Successful communities require a pattern of connection, some kind of rhythm of communication that allows them to interact regularly enough to sustain the community. This might be a pattern of regular events, some face to face, interspersed with local community events, global community events, a technology space, and increasingly a social media presence.

Communities require some form of facilitation: someone to seed ideas, create connections, carry out work between meetings, and make sure that there is a framework sustaining the communication and the community.

There needs to be value in cooperation as seen from the point of view of the community members, otherwise why would they engage ?
Communities are about creating opportunities for connection and dialogue and seeing what emerges. They are not about forcing collaboration.

Expect different levels of participation in communities, particularly if they are online: 90% of people are “lurkers” who just visit and read others’ contributions, 9% sometimes contribute, and 1% account for most contributions in the community.

Also be aware that it is not only the public events that make the community work. Facilitation that enables and encourages to create connections and encourage one-to-one interactions is very important.

Purpose:

  • Focus on a particular domain or topic
  • Create and sustain the identity of the community
  • Develop the capability of its members – share learning and best practice
  • Advance their common interests

Workflow: is focused on maintaining relationships and the shared feeling of common interest in the group. Functional communities within an organization tend to focus on capability building, common practices, shared problems, and professional development, such as making sure that there are sufficient trained accountants for the future needs of the organization.

Be careful of trying to impose communities rather than letting them emerge.

Disadvantages: if not well structured, they can lose relevance and focus.

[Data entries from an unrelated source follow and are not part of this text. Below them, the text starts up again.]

/-- 41_byte_codec.md R64: no bit of one lane affects any result bit of the other, and each lane is the nibble codec. -/
def Obligations.LanesAreIndependentNibbleCodecs : Prop :=
  (∀ (h l h' l' : Byte) (s : State), ∃ (t : State) (r1 r2 r3 : Result),
    exec (.decByte h l) s = .next t ∧ t.results = s.results ++ [r1] ∧
    (∃ u : State, exec (.decByte h l') s = .next u ∧ u.results = s.results ++ [r2]) ∧
    (∃ u : State, exec (.decByte h' l) s = .next u ∧ u.results = s.results ++ [r3]) ∧
    r1.y0.extractLsb' 4 4 = r2.y0.extractLsb' 4 4 ∧
    r1.st.map (BitVec.extractLsb' 2 2) = r2.st.map (BitVec.extractLsb' 2 2) ∧
    r1.y0.extractLsb' 0 4 = r3.y0.extractLsb' 0 4 ∧
    r1.st.map (BitVec.extractLsb' 0 2) = r3.st.map (BitVec.extractLsb' 0 2) ∧
    ∃ (u v : State) (rh rl : Result), exec (.decNib h l) s = .next u ∧ u.results = s.results ++ [rh] ∧
      exec (.decNib l h) s = .next v ∧ v.results = s.results ++ [rl] ∧
      r1.y0 = rh.y0.extractLsb' 0 4 ++ rl.y0.extractLsb' 0 4) ∧
  (∀ (h l : Nibble) (b c d : Byte) (s : State), ∃ (t : State) (r : Result) (u v : State) (rh rl : Result),
    exec (.encByte (h ++ l) b) s = .next t ∧ t.results = s.results ++ [r] ∧
    exec (.encNib (widen h) c) s = .next u ∧ u.results = s.results ++ [rh] ∧
    exec (.encNib (widen l) d) s = .next v ∧ v.results = s.results ++ [rl] ∧
    r.y0 = rh.y0 ∧ r.y1 = rl.y0)

/-- The optional port never changes a value: on two builds the same operation gives the same `y0` and `y1`, and `st`
is there exactly when the build has the port (10_state.md R17, R23, 40_nibble_codec.md R59). -/
def Obligations.StatusPortNeverChangesValues : Prop :=
  ∀ (i : Instr) (s : State) (bd : Build), ∃ (t u : State) (r q : Result),
    exec i s = .next t ∧ t.results = s.results ++ [r] ∧
    exec i { s with build := bd } = .next u ∧ u.results = s.results ++ [q] ∧
    r.y0 = q.y0 ∧ r.y1 = q.y1 ∧ r.st.isSome = s.build.statusPort ∧ q.st.isSome = bd.statusPort

/-! ### The codec functions -/

/-- 40_nibble_codec.md R52: what ENC_NIB drives on `y0` is what the source's toggling algorithm gives, and what the
exclusive-or of one column per data bit gives. -/
def Obligations.EncNibAgreesWithTogglingAndColumns : Prop :=
  ∀ (a b : Byte) (s : State), ∃ (t : State) (r : Result),
    exec (.encNib a b) s = .next t ∧ t.results = s.results ++ [r] ∧
    r.y0 = enc7 (a.extractLsb' 0 4) ∧ enc7Toggling (a.extractLsb' 0 4) = r.y0 ∧ enc7Columns (a.extractLsb' 0 4) = r.y0

/-- 40_nibble_codec.md R49, R50, R51, R53: a container is laid out as R49 says, carries the data bits of `a[3:0]` and
has each parity group even exactly when it is what ENC_NIB drives on `y0`. -/
def Obligations.EncNibGivesTheOnlyEvenParityCodeword : Prop :=
  ∀ (a b : Byte) (s : State), ∃ (t : State) (r : Result),
    exec (.encNib a b) s = .next t ∧ t.results = s.results ++ [r] ∧
    ∀ c : Byte, IsCodewordOf (a.extractLsb' 0 4) c ↔ c = r.y0

/-- 40_nibble_codec.md R55: the order of `S`; the syndrome depends only on which bits were flipped; a single flip of
container bit `k` is read off as position `7 - k`. -/
def Obligations.SyndromeDependsOnTheErrorOnly : Prop :=
  (∀ c : Byte, (syn c).number = syndromeOf c) ∧
  (∀ (n : Nibble) (e : Byte), syn (enc7 n ^^^ e) = syn e) ∧
  (∀ (n : Nibble) (k : Fin 7), let s := syn (enc7 n ^^^ (1#8 <<< k.val))
    4 * s.s3.toNat + 2 * s.s2.toNat + s.s1.toNat = 7 - k.val)

/-- 40_nibble_codec.md R58: container bit 7 never changes what DEC_NIB answers, and the answer is 0 to 15. -/
def Obligations.DecNibIgnoresBit7AndAnswersANibble : Prop :=
  ∀ (c b : Byte) (s : State), ∃ (t u : State) (r : Result),
    exec (.decNib c b) s = .next t ∧ t.results = s.results ++ [r] ∧
    exec (.decNib (c ^^^ 0x80#8) b) s = .next u ∧ u.results = s.results ++ [r] ∧
    dec4 c = dec4 (c ^^^ 0x80#8) ∧ r.y0 = dec4 c ∧ r.y0.toNat < 16

/-- 40_nibble_codec.md R60, through the machine: round trip, correction of every single flip, flips of a parity bit,
the no-error class and bit 7, each with the class the port shows. -/
def Obligations.SingleErrorsAreCorrected : Prop :=
  ∀ (n : Nibble) (b : Byte) (s : State),
    (∃ y : State, exec (.encNib (widen n) b) s = .next y ∧ ∃ r : Result, y.results = s.results ++ [r] ∧
      ∃ t : State, exec (.decNib r.y0 b) y = .next t ∧
        t.results = s.results ++ [r, ⟨widen n, 0x00#8, statusIf s.build 0x0#4⟩]) ∧
    syn (enc7 n) = ⟨0#1, 0#1, 0#1⟩ ∧
    (∀ k : Fin 7, ∃ t : State, exec (.decNib (enc7 n ^^^ (1#8 <<< k.val)) b) s = .next t ∧
      t.results = s.results ++ [⟨widen n, 0x00#8,
        statusIf s.build (if k.val = 6 ∨ k.val = 5 ∨ k.val = 3 then 0x2#4 else 0x1#4)⟩]) ∧
    (∃ t : State, exec (.decNib (enc7 n ||| 0x80#8) b) s = .next t ∧
      t.results = s.results ++ [⟨widen n, 0x00#8, statusIf s.build 0x0#4⟩])

/-- 40_nibble_codec.md R61: what the decoder does with two or more flipped bits, exactly, and that nothing signals it. -/
def Obligations.MultiBitErrorsAreSilent : Prop :=
  (∀ (n : Nibble) (e b : Byte) (s : State), e.getLsbD 7 = false → 2 ≤ weight e →
    ∃ (t : State) (r : Result), exec (.decNib (enc7 n ^^^ e) b) s = .next t ∧ t.results = s.results ++ [r] ∧
      r.y0 = widen (tableNibble (enc7 n ^^^ e)) ∧ r.y0 ≠ widen n ∧
      (weight e = 2 → (syn (enc7 n ^^^ e)).number ≠ 0b000#3) ∧
      ((syn (enc7 n ^^^ e)).number = 0b000#3 ↔ ∃ m : Nibble, m ≠ 0x0#4 ∧ e = enc7 m) ∧
      (∀ m : Nibble, e = enc7 m → r.y0 = widen (n ^^^ m) ∧ cls (enc7 n ^^^ e) = 0b00#2) ∧
      (s.build.statusPort = false → ∃ m : Nibble, ∃ u : State, exec (.decNib (enc7 m) b) s = .next u ∧
        u.results = s.results ++ [r])) ∧
  (let pairs := (List.range 128).filter fun e => weight (BitVec.ofNat 8 e) = 2
   pairs.length = 21 ∧
   (pairs.filter fun e => cls (BitVec.ofNat 8 e) = 0b01#2).length = 12 ∧
   (pairs.filter fun e => cls (BitVec.ofNat 8 e) = 0b10#2).length = 9) ∧
  (let words := (List.range 16).map fun n => weight (enc7 (BitVec.ofNat 4 n))
   words.count 3 = 7 ∧ words.count 4 = 7 ∧ words.count 7 = 1 ∧ words.count 0 = 1)

/-- The code is perfect: DEC_NIB answers the one nibble whose codeword differs from the seven received bits in at most
one place (a consequence of 40_nibble_codec.md R51 and R57). -/
def Obligations.DecNibAnswersTheNearestCodeword : Prop :=
  ∀ (a b : Byte) (s : State), ∃ (t : State) (r : Result), exec (.decNib a b) s = .next t ∧ t.results = s.results ++ [r] ∧
    ∃ n : Nibble, r.y0 = widen n ∧ weight ((enc7 n ^^^ a) &&& 0x7F#8) ≤ 1 ∧
      ∀ m : Nibble, weight ((enc7 m ^^^ a) &&& 0x7F#8) ≤ 1 → m = n

/-- A byte survives at most one flipped bit in each of its two codewords, whatever the two bits 7 are
(41_byte_codec.md R64 to R66, 40_nibble_codec.md R60). -/
def Obligations.ByteSurvivesOneErrorPerCodeword : Prop :=
  ∀ (x b e f : Byte) (s : State), weight (e &&& 0x7F#8) ≤ 1 → weight (f &&& 0x7F#8) ≤ 1 →
    ∃ (t u : State) (r q : Result), exec (.encByte x b) s = .next t ∧ t.results = s.results ++ [r] ∧
      exec (.decByte (r.y0 ^^^ e) (r.y1 ^^^ f)) t = .next u ∧ u.results = s.results ++ [r, q] ∧
      q.y0 = x ∧ q.y1 = 0x00#8
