-- ==== Sys2Proof/Tests/Slice0.lean ====
section
/-! SUPPORT. The model's own tests. Expected values come from spec/ (95_test_vectors.md unless another file is named);
witnesses show that the hypotheses of the statements can be met. -/

namespace Sys2Proof.Tests

open Sys2Proof.Machine Sys2Proof.Spec

/-- A run's start on a build with or without the port. -/
def start (port : Bool) (ws : List Command) : State :=
  { build := ⟨port⟩, pins := ⟨0x0#4, 0x00#8, 0x00#8⟩, program := ws, results := [] }

/-- What one step sampled. -/
def sampledBy (s : State) : List Result :=
  match step s with
  | .next t => t.results
  | .fault _ => []
  | .refused _ => []

/-! ### Well-formedness: one ill-formed term for each check -/

theorem test_reserved6To7_refuses_op8 : (Instr.reserved6To7 0x8#4 0x00#8 0x00#8).wellFormed = false := by decide
theorem test_reserved6To7_refuses_op5 : (Instr.reserved6To7 0x5#4 0x00#8 0x00#8).wellFormed = false := by decide
theorem test_reserved8ToF_refuses_op7 : (Instr.reserved8ToF 0x7#4 0x00#8 0x00#8).wellFormed = false := by decide

/-! ### Decoding: words written out bit by bit, `oooo aaaaaaaa bbbbbbbb` (30_encoding.md R37, R38) -/

theorem test_decode_encNib : decode 0b0000_11110001_10101011#20 = .encNib 0xF1#8 0xAB#8 := by decide
theorem test_decode_decNib : decode 0b0001_00100011_00000000#20 = .decNib 0x23#8 0x00#8 := by decide
theorem test_decode_encByte : decode 0b0010_10110001_00000000#20 = .encByte 0xB1#8 0x00#8 := by decide
theorem test_decode_decByte : decode 0b0011_00101010_01010101#20 = .decByte 0x2A#8 0x55#8 := by decide
theorem test_decode_decByteSingle : decode 0b0100_01101001_01010101#20 = .decByteSingle 0x69#8 0x55#8 := by decide
theorem test_decode_reserved5 : decode 0b0101_11111111_00000001#20 = .reserved5 0xFF#8 0x01#8 := by decide
theorem test_decode_reserved6 : decode 0b0110_00000001_10000000#20 = .reserved6To7 0x6#4 0x01#8 0x80#8 := by decide
theorem test_decode_reserved7 : decode 0b0111_11111111_11111111#20 = .reserved6To7 0x7#4 0xFF#8 0xFF#8 := by decide
theorem test_decode_reserved8 : decode 0b1000_00000000_00000000#20 = .reserved8ToF 0x8#4 0x00#8 0x00#8 := by decide
theorem test_decode_reservedF : decode 0b1111_00010010_00110100#20 = .reserved8ToF 0xF#4 0x12#8 0x34#8 := by decide
theorem test_decode_rejects_21_bits : decodeNat 0x100000 = .error .notACommandWord := by decide
theorem test_decodeTableWord : decodeTableWord 24 0x32A55 = some (.decByte 0x2A#8 0x55#8) := by decide

/-! ### One transaction (95_test_vectors.md sections 2 and 3) -/

theorem test_encNib_masks_a_and_b : sampledBy (start true [0x0F1AB#20]) = [⟨0x69#8, 0x00#8, some 0x0#4⟩] := by decide
theorem test_encNib_default_build_has_no_st : sampledBy (start false [0x00B00#20]) = [⟨0x33#8, 0x00#8, none⟩] := by decide
theorem test_decNib_corrects_d1 : sampledBy (start true [0x12300#20]) = [⟨0x0B#8, 0x00#8, some 0x1#4⟩] := by decide
/-- 40_nibble_codec.md R63: a two-bit error is a wrong value, reported as a parity-bit error. -/
theorem test_decNib_two_errors : sampledBy (start true [0x13000#20]) = [⟨0x08#8, 0x00#8, some 0x2#4⟩] := by decide
/-- 90_conflicts.md C1: 0x33, not the source's 0x19. -/
theorem test_encByte_177 : sampledBy (start true [0x2B1FF#20]) = [⟨0x33#8, 0x69#8, some 0x0#4⟩] := by decide
theorem test_encByte_lanes_differ : sampledBy (start true [0x25A00#20]) = [⟨0x25#8, 0x5A#8, some 0x0#4⟩] := by decide
theorem test_decByte_two_lanes : sampledBy (start true [0x32254#20]) = [⟨0x2D#8, 0x00#8, some 0x9#4⟩] := by decide
theorem test_decByte_lane_isolation : sampledBy (start true [0x33069#20]) = [⟨0x81#8, 0x00#8, some 0x8#4⟩] := by decide
theorem test_decByteSingle_ignores_b :
    sampledBy (start true [0x46955#20]) = [⟨0x01#8, 0x00#8, some 0x0#4⟩] := by decide
theorem test_decByteSingle_corrects : sampledBy (start true [0x42300#20]) = [⟨0x0B#8, 0x00#8, some 0x1#4⟩] := by decide
theorem test_reserved5 : sampledBy (start true [0x5FFFF#20]) = [⟨0x00#8, 0x00#8, some 0x0#4⟩] := by decide
theorem test_reserved7 : sampledBy (start true [0x7FFFF#20]) = [⟨0x00#8, 0x00#8, some 0x0#4⟩] := by decide
theorem test_reservedF : sampledBy (start false [0xF1234#20]) = [⟨0x00#8, 0x00#8, none⟩] := by decide
theorem test_withFetchWord_runs_next :
    sampledBy ((start false [0x00000#20]).withFetchWord 24 0x32A55) = [⟨0x2D#8, 0x00#8, none⟩] := by decide
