-- ==== Sys2Proof/Word.lean ====
section
/-! DEFINITION. The two word types of the core (00_scope.md R7): 8-bit data and 16-bit registers and addresses. -/

namespace Sys2Proof

/-- A u8: register view, memory byte, opcode or operand byte (R7). -/
abbrev Byte := BitVec 8

/-- A u16: register pair, SP, PC, address (R7). -/
abbrev Word := BitVec 16

end Sys2Proof
end

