/-- NOP (0x00) changes nothing; STOP (0x10 n) clears running for every n and changes nothing else (that 0x10 is the
STOP-class opcode is the spec's own choice D14); DI (0xF3) clears IME and ei_shadow; EI (0xFB) sets IME and
ei_shadow (the delay bit is the spec's own choice D12); each completes and changes nothing else. [derived:
46_system.md R220, R225, R226 and R227; 30_encoding.md R89; 92_eei_decisions.md D12 and D14] -/
def Obligations.NopStopDiEi : Prop :=
  ∀ (n : Byte) (s : State),
    (encode .nop = [0x00] ∧ exec .nop s = .next s) ∧
      (encode (.stop n) = [0x10, n] ∧ exec (.stop n) s = .next { s with running := false }) ∧
      (encode .di = [0xF3] ∧ exec .di s = .next { s with ime := false, eiShadow := false }) ∧
      (encode .ei = [0xFB] ∧ exec .ei s = .next { s with ime := true, eiShadow := true })

/-- HALT (0x76) completes: it sets halt_wait, except that with P_HALT_BUG on, IME 0 and an enabled request pending it
sets halt_repeat instead; nothing else changes. A commit of an implemented opcode with no, one or two operand bytes
reads these from the addresses after the opcode, lower first, and executes the instruction with halt_repeat clear
and pc past opcode and operands, or one less where halt_repeat was set (so that without an operand the byte is
executed again), and then emits the Snapshot. O59 says the same of an unimplemented opcode. (HALT's wait and the
repeat are the spec's own choice D13; that a repeated opcode reads its operand after it, and runs with pc one less,
is log entry 12.) [derived: 46_system.md R221 and R224; 30_encoding.md R75 and R76; 92_eei_decisions.md D13;
notes/assumptions/12.md] -/
def Obligations.HaltWaitsOrRepeatsTheNextByte : Prop :=
  ∀ (op : Byte) (i : Instr) (reads : List Request) (s : State),
    (encode .halt = [0x76] ∧
        exec .halt s = .next
          (if s.params.haltBug = true ∧ s.ime = false ∧ s.ieReg &&& s.ifReg &&& 0x1F ≠ 0 then
            { s with haltRepeat := true }
          else { s with haltWait := true })) ∧
      ((primary op = .bare i ∧ reads = []) ∨
          (∃ make, primary op = .imm8 make ∧ i = make (s.peek (s.pc + 1)) ∧ reads = s.readRequests (s.pc + 1)) ∨
          (∃ make, primary op = .imm16 make ∧ i = make (s.peekNext (s.pc + 1) ++ s.peek (s.pc + 1)) ∧
            reads = s.readRequests (s.pc + 1) ++ s.readRequests (s.pc + 2)) →
        op ∉ s.params.unimplemented →
        ∃ t, exec i { s with
              haltRepeat := false,
              pc := (if s.haltRepeat then s.pc else s.pc + 1) + BitVec.ofNat 16 (primary op).operandCount,
              bus := s.bus ++ reads } = .next t ∧
          commit op s = .next { t with events := t.events ++ [.snapshot t.snapshot] })
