-- ==== Sys2Proof/Laws/Flags.lean ====
section
/-! SUPPORT. What the flag register's operations say (10_state.md R26 to R28): each flag after a write of flags, A kept, and
F[3:0] zero. -/

namespace Sys2Proof.Machine

theorem flagByte_low (z n h c : Bool) : flagByte z n h c &&& 0x0F = 0 := by
  cases z <;> cases n <;> cases h <;> cases c <;> rfl

theorem flagByte_mask (z n h c : Bool) : flagByte z n h c &&& 0xF0 = flagByte z n h c := by
  cases z <;> cases n <;> cases h <;> cases c <;> rfl

theorem hiByte_mask (v : Word) : hiByte (v &&& 0xFFF0#16) = hiByte v := by
  simp only [hiByte]
  ext k hk
  have : k = 0 ∨ k = 1 ∨ k = 2 ∨ k = 3 ∨ k = 4 ∨ k = 5 ∨ k = 6 ∨ k = 7 := by omega
  rcases this with rfl | rfl | rfl | rfl | rfl | rfl | rfl | rfl <;> simp [BitVec.getElem_extractLsb']

theorem loByte_mask (v : Word) : loByte (v &&& 0xFFF0#16) = loByte v &&& 0xF0 := by
  simp only [loByte]
  ext k hk
  have : k = 0 ∨ k = 1 ∨ k = 2 ∨ k = 3 ∨ k = 4 ∨ k = 5 ∨ k = 6 ∨ k = 7 := by omega
  rcases this with rfl | rfl | rfl | rfl | rfl | rfl | rfl | rfl <;> simp [BitVec.getElem_extractLsb']

theorem mask_mask (v : Word) : v &&& 0xFFF0#16 &&& 0xFFF0#16 = v &&& 0xFFF0#16 := by
  rw [BitVec.and_assoc]; rfl

@[simp] theorem State.setAF_regAF (s : State) (v : Word) : (s.setAF v).regAF = v &&& 0xFFF0#16 := mask_mask v

@[simp] theorem State.setAF_af (s : State) (v : Word) : (s.setAF v).af = v &&& 0xFFF0#16 := rfl

/-- F[3:0] reads as 0 in every state (R27). -/
theorem State.regF_low (s : State) : s.regF &&& 0x0F = 0 := by
  simp only [State.regF, State.regAF, loByte_mask, BitVec.and_assoc]
  exact BitVec.and_zero

@[simp] theorem State.writeFlags_regF (s : State) (w : FlagWrite) :
    (s.writeFlags w).regF = flagByte (w.z.getD (s.flag .z)) (w.n.getD (s.flag .n)) (w.h.getD (s.flag .h))
      (w.c.getD (s.flag .c)) := by
  simp only [State.regF, State.writeFlags, State.setAF_regAF, loByte_mask, loByte_joinBytes, flagByte_mask]

theorem flagByte_z (z n h c : Bool) : (flagByte z n h c).getLsbD 7 = z := by
  cases z <;> cases n <;> cases h <;> cases c <;> rfl

theorem flagByte_n (z n h c : Bool) : (flagByte z n h c).getLsbD 6 = n := by
  cases z <;> cases n <;> cases h <;> cases c <;> rfl

theorem flagByte_h (z n h c : Bool) : (flagByte z n h c).getLsbD 5 = h := by
  cases z <;> cases n <;> cases h <;> cases c <;> rfl

theorem flagByte_c (z n h c : Bool) : (flagByte z n h c).getLsbD 4 = c := by
  cases z <;> cases n <;> cases h <;> cases c <;> rfl

/-- Each flag after a write of flags: its new value, or the old one where the operation gives none. -/
@[simp] theorem State.writeFlags_z (s : State) (w : FlagWrite) : (s.writeFlags w).flag .z = w.z.getD (s.flag .z) := by
  rw [State.flag, State.writeFlags_regF]; exact flagByte_z ..

@[simp] theorem State.writeFlags_n (s : State) (w : FlagWrite) : (s.writeFlags w).flag .n = w.n.getD (s.flag .n) := by
  rw [State.flag, State.writeFlags_regF]; exact flagByte_n ..

@[simp] theorem State.writeFlags_h (s : State) (w : FlagWrite) : (s.writeFlags w).flag .h = w.h.getD (s.flag .h) := by
  rw [State.flag, State.writeFlags_regF]; exact flagByte_h ..

@[simp] theorem State.writeFlags_c (s : State) (w : FlagWrite) : (s.writeFlags w).flag .c = w.c.getD (s.flag .c) := by
  rw [State.flag, State.writeFlags_regF]; exact flagByte_c ..

/-- A write of flags leaves A (R28). -/
@[simp] theorem State.writeFlags_hi (s : State) (w : FlagWrite) : hiByte (s.writeFlags w).af = hiByte s.af := by
  simp only [State.writeFlags, State.setAF_af, hiByte_mask, hiByte_joinBytes]

@[simp] theorem State.writeFlags_readReg (s : State) (w : FlagWrite) (r : Reg8) :
    (s.writeFlags w).readReg r = s.readReg r := by
  cases r <;> simp [State.readReg]

/-- A flag is a function of AF alone. -/
theorem State.flag_congr {s t : State} (h : t.af = s.af) (f : Flag) : t.flag f = s.flag f := by
  simp only [State.flag, State.regF, State.regAF, h]

/-- A write of A leaves every flag. -/
@[simp] theorem State.writeReg_flag (s : State) (r : Reg8) (v : Byte) (f : Flag) :
    (s.writeReg r v).flag f = s.flag f := by
  cases r <;> simp [State.writeReg, State.flag, State.regF, State.regAF, loByte_mask, BitVec.and_assoc]

/-- A register reads back what was written, and the others are as before (R23). -/
@[simp] theorem State.writeReg_readReg_same (s : State) (r : Reg8) (v : Byte) : (s.writeReg r v).readReg r = v := by
  cases r <;> simp [State.writeReg, State.readReg, hiByte_mask]

theorem State.writeReg_readReg_other (s : State) (r q : Reg8) (v : Byte) (h : q ≠ r) :
    (s.writeReg r v).readReg q = s.readReg q := by
  cases r <;> cases q <;> first | exact absurd rfl h | simp [State.writeReg, State.readReg]

/-- What a write of flags leaves in AF: A, the four flags, and zero below. -/
theorem State.writeFlags_low (s : State) (w : FlagWrite) : (s.writeFlags w).af &&& 0x000F = 0 := by
  simp only [State.writeFlags, State.setAF_af, BitVec.and_assoc]
  exact BitVec.and_zero

end Sys2Proof.Machine
end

If the membership is too diverse, then they will share too little to enable stimulating conversations and connections.

4. Purposeful networks – up to 150 people who are connected and related in some way. They are able to exchange information and may interact in order to achieve specific goals.

Purpose:

  • Connect and stay connected with a range of people you may want to engage with more deeply in future
  • Maintain these relationships with some form of connection or communication

Each of us has several professional networks – to advance our career, for learning, or to get things done in our current role.

Workflow: an individual reaching out to one or more network members with a request for information or assistance. Response normally come to the individual initiating the request, or may be shared with other network members too.